---------- Input records

theorem truncated_nonneg {v : Number} {e : Int} (hlo : (2 : Rat) ^ e ≤ |v|) : 0 ≤ truncated v e := by
  have h1 : 1 ≤ |v| / (2 : Rat) ^ e := (one_le_div (zpow_pos two_pos e)).mpr hlo
  have h2 : 0 ≤ ⌊(|v| / (2 : Rat) ^ e - 1) * 2 ^ 23⌋ := Int.floor_nonneg.mpr (by linarith)
  have h3 : (0 : Rat) ≤ ⌊(|v| / (2 : Rat) ^ e - 1) * 2 ^ 23⌋ := by exact_mod_cast h2
  unfold truncated
  positivity

/-- A word other than the zero word is worth the truncated magnitude, with the number's sign. -/
theorem wordValue_of_encode {v : Number} (hv : v ≠ 0) {w : Word} (h : encode v = .word w) (hw : w ≠ 0x00000000#32) :
    wordValue w = (if v < 0 then -1 else 1) * truncated v (floorLog2 |v|) := by
  obtain ⟨⟨h0, h255⟩, rfl⟩ := (encode_eq_word_iff hv).mp h
  have ha : 0 < |v| := abs_pos.mpr hv
  have hsign : signBit v = 1 ↔ v < 0 := by unfold signBit; split_ifs <;> simp [*]
  have hexp := exponentField_packed v h0 h255
  have hfrac : ((fractionField (packed v (floorLog2 |v|))).toNat : Rat) =
      ⌊(|v| / (2 : Rat) ^ floorLog2 |v| - 1) * 2 ^ 23⌋ := by
    exact_mod_cast congrArg (Int.cast : Int → Rat)
      (fractionField_packed (zpow_floorLog2_le ha) (lt_zpow_floorLog2_add_one ha))
  rw [wordValue, if_neg hw, hexp, hfrac, signField_packed, add_sub_cancel_right, mul_assoc, truncated]
  simp only [hsign]

/-- Settles O40. -/
theorem fractionExtractionTruncates : Obligations.FractionExtractionTruncates := by
  refine ⟨fun m => extractBits23_eq_floor, fun v w h => ?_⟩
  by_cases hw : w = 0x00000000#32
  · subst hw; simp [wordValue_zero]
  have hv : v ≠ 0 := by
    rintro rfl
    exact hw (Encoded.word.inj (encode_zero.symm.trans h)).symm
  have hle := truncated_le v (floorLog2 |v|)
  have hnonneg := truncated_nonneg (zpow_floorLog2_le (abs_pos.mpr hv))
  rw [wordValue_of_encode hv h hw]
  split_ifs with hneg
  · rw [neg_one_mul, abs_neg, abs_of_nonneg hnonneg]
    exact ⟨hle, fun hpos => absurd hneg hpos.not_gt, fun _ => neg_nonpos.mpr hnonneg⟩
  · rw [one_mul, abs_of_nonneg hnonneg]
    exact ⟨hle, fun _ => hnonneg, fun hle0 => absurd (lt_of_le_of_ne hle0 hv) hneg⟩

/-! ## Ties of the decoder (R137) -/

/-- A word's value is a multiple of `2 ^ -150`: the smallest exponent is -127, and the fraction has 23 bits. -/
theorem wordValue_dyadic (w : Word) : ∃ a : Int, wordValue w * 2 ^ 150 = a := by
  unfold wordValue
  split
  · exact ⟨0, by simp⟩
  · refine ⟨(if signField w = 1 then -1 else 1) * 2 ^ (exponentField w).toNat * (2 ^ 23 + (fractionField w).toNat), ?_⟩
    rw [zpow_sub₀ two_ne_zero, zpow_natCast]
    unfold bias
    push_cast
    field_simp
    ring

/-- An odd number of halves is a half away from the integer it is rounded to: it is no integer. -/
theorem abs_sub_roundHalfEven_of_odd_half {x : Number} {n : Int} (hn : n % 2 = 1) (hx : x * 2 = n) :
    |x - roundHalfEven x| = 1 / 2 := by
  have hodd : 1 ≤ |n - 2 * roundHalfEven x| := Int.one_le_abs (by omega)
  have hcast : (1 : Rat) ≤ |(n : Rat) - 2 * roundHalfEven x| := by exact_mod_cast hodd
  have hdouble : (n : Rat) - 2 * roundHalfEven x = 2 * (x - roundHalfEven x) := by rw [← hx]; ring
  rw [hdouble, abs_mul, abs_two] at hcast
  exact (roundHalfEven_near x).1.antisymm (by linarith)

/-- A number a half away from an integer is an odd number of halves. -/
theorem exists_odd_half_of_abs_sub_eq {x : Number} {z : Int} (h : |x - z| = 1 / 2) :
    ∃ n : Int, n % 2 = 1 ∧ x * 2 = n := by
  rcases (abs_eq (by norm_num)).mp h with h | h
  · exact ⟨2 * z + 1, by omega, by push_cast; linarith⟩
  · exact ⟨2 * z - 1, by omega, by push_cast; linarith⟩

/-- Of a dyadic number, an odd number of two-hundredths is an odd number of eighths: 25 divides no power of two. -/
theorem exists_odd_eighths {x : Number} {k : Nat} {a n : Int} (hdyadic : x * 2 ^ k = a) (hn : n % 2 = 1)
    (hx : x * 200 = n) : ∃ j : Int, j % 2 = 1 ∧ x = j / 8 := by
  have hcross : n * 2 ^ k = 25 * (8 * a) := by
    have : (n : Rat) * 2 ^ k = 25 * (8 * a) := by rw [← hdyadic, ← hx]; ring
    exact_mod_cast this
  have hcoprime : IsCoprime (25 : Int) (2 ^ k) := IsCoprime.pow_right (Int.isCoprime_iff_gcd_eq_one.mpr rfl)
  obtain ⟨j, rfl⟩ : (25 : Int) ∣ n := hcoprime.dvd_of_dvd_mul_right ⟨_, hcross⟩
  exact ⟨j, by omega, by push_cast at hx; linarith⟩

/-- Settles O42. -/
theorem decodeRoundsToTheNearestHundredth : Obligations.DecodeRoundsToTheNearestHundredth := by
  intro w
  obtain ⟨hnear, heven⟩ := roundHalfEven_near (wordValue w * 100)
  refine ⟨?hundredths, hnear, heven, ?tieToEighths, ?eighthsToTie⟩
  case hundredths => rw [decodeNum]; ring
  case tieToEighths =>
    intro htie
    obtain ⟨n, hn, hx⟩ := exists_odd_half_of_abs_sub_eq htie
    obtain ⟨a, hdyadic⟩ := wordValue_dyadic w
    exact exists_odd_eighths hdyadic hn (by linarith)
  case eighthsToTie =>
    rintro ⟨j, hj, hw⟩
    exact abs_sub_roundHalfEven_of_odd_half (n := 25 * j) (by omega) (by rw [hw]; push_cast; ring)

/-! ## The round trip (R141) -/

/-- A word with an exponent field above 0 is not the zero word. -/
theorem encode_ne_zeroWord {v : Number} (hlo : (2 : Rat) ^ (-126 : Int) ≤ |v|) {w : Word} (h : encode v = .word w) :
    w ≠ 0x00000000#32 := by
  have ha : 0 < |v| := (zpow_pos two_pos _).trans_le hlo
  obtain ⟨⟨h0, h255⟩, rfl⟩ := (encode_eq_word_iff (abs_pos.mp ha)).mp h
  have hexp := exponentField_packed v h0 h255
  have hbias : bias = 127 := rfl
  have he := (zpow_le_iff_le_floorLog2 ha).mp hlo
  intro hzero
  have hfield : (exponentField 0x00000000#32).toNat = 0 := by decide
  rw [hzero, hfield] at hexp
  omega

/-- A word is worth its number to within the last bit of the fraction. -/
theorem abs_wordValue_sub_lt_of_encode {v : Number} (hv : v ≠ 0) {w : Word} (h : encode v = .word w)
    (hw : w ≠ 0x00000000#32) : |wordValue w - v| < (2 : Rat) ^ floorLog2 |v| / 2 ^ 23 := by
  have hle := truncated_le v (floorLog2 |v|)
  have hlt := lt_truncated_add v (floorLog2 |v|)
  rw [wordValue_of_encode hv h hw]
  split_ifs with hneg
  · rw [abs_of_neg hneg] at hle hlt ⊢
    rw [abs_of_nonneg (by linarith)]; linarith
  · rw [abs_of_nonneg (not_lt.mp hneg)] at hle hlt ⊢
    rw [abs_of_nonpos (by linarith)]; linarith

/-- A word worth less than half a hundredth more or less than a multiple of 1/100 decodes to it. -/
theorem decodeNum_eq_of_near {x : Number} (hx : IsDec2 x) {w : Word} (h : |wordValue w - x| < 1 / 200) :
    decodeNum w = x := by
  obtain ⟨z, hz⟩ := isDec2_iff.mp hx
  have hnear : |wordValue w * 100 - z| < 1 / 2 := by
    rw [← hz, ← sub_mul, abs_mul, abs_of_pos (by norm_num : (0 : Rat) < 100)]
    linarith
  rw [decodeNum, decodeHundredths, roundHalfEven_eq hnear, ← hz]
  ring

--------------------

Beginning at the line above with "obtain ⟨⟨h0, h255⟩, rfl⟩ := (encode_eq_word_iff hv).mp" and finishing at the line with "no integer. -/", return each line exactly and return nothing else.

**Solution below:**
  obtain ⟨⟨h0, h255⟩, rfl⟩ := (encode_eq_word_iff hv).mp h
  have ha : 0 < |v| := abs_pos.mpr hv
  have hsign : signBit v = 1 ↔ v < 0 := by unfold signBit; split_ifs <;> simp [*]
  have hexp := exponentField_packed v h0 h255
  have hfrac : ((fractionField (packed v (floorLog2 |v|))).toNat : Rat) =
      ⌊(|v| / (2 : Rat) ^ floorLog2 |v| - 1) * 2 ^ 23⌋ := by
    exact_mod_cast congrArg (Int.cast : Int → Rat)
      (fractionField_packed (zpow_floorLog2_le ha) (lt_zpow_floorLog2_add_one ha))
  rw [wordValue, if_neg hw, hexp, hfrac, signField_packed, add_sub_cancel_right, mul_assoc, truncated]
  simp only [hsign]

/-- Settles O40. -/
theorem fractionExtractionTruncates : Obligations.FractionExtractionTruncates := by
  refine ⟨fun m => extractBits23_eq_floor, fun v w h => ?_⟩
  by_cases hw : w = 0x00000000#32
  · subst hw; simp [wordValue_zero]
  have hv : v ≠ 0 := by
    rintro rfl
    exact hw (Encoded.word.inj (encode_zero.symm.trans h)).symm
  have hle := truncated_le v (floorLog2 |v|)
  have hnonneg := truncated_nonneg (zpow_floorLog2_le (abs_pos.mpr hv))
  rw [wordValue_of_encode hv h hw]
  split_ifs with hneg
  · rw [neg_one_mul, abs_neg, abs_of_nonneg hnonneg]
    exact ⟨hle, fun hpos => absurd hneg hpos.not_gt, fun _ => neg_nonpos.mpr hnonneg⟩
  · rw [one_mul, abs_of_nonneg hnonneg]
    exact ⟨hle, fun _ => hnonneg, fun hle0 => absurd (lt_of_le_of_ne hle0 hv) hneg⟩

/-! ## Ties of the decoder (R137) -/

/-- A word's value is a multiple of `2 ^ -150`: the smallest exponent is -127, and the fraction has 23 bits. -/
theorem wordValue_dyadic (w : Word) : ∃ a : Int, wordValue w * 2 ^ 150 = a := by
  unfold wordValue
  split
  · exact ⟨0, by simp⟩
  · refine ⟨(if signField w = 1 then -1 else 1) * 2 ^ (exponentField w).toNat * (2 ^ 23 + (fractionField w).toNat), ?_⟩
    rw [zpow_sub₀ two_ne_zero, zpow_natCast]
    unfold bias
    push_cast
    field_simp
    ring

/-- An odd number of halves is a half away from the integer it is rounded to: it is no integer. -/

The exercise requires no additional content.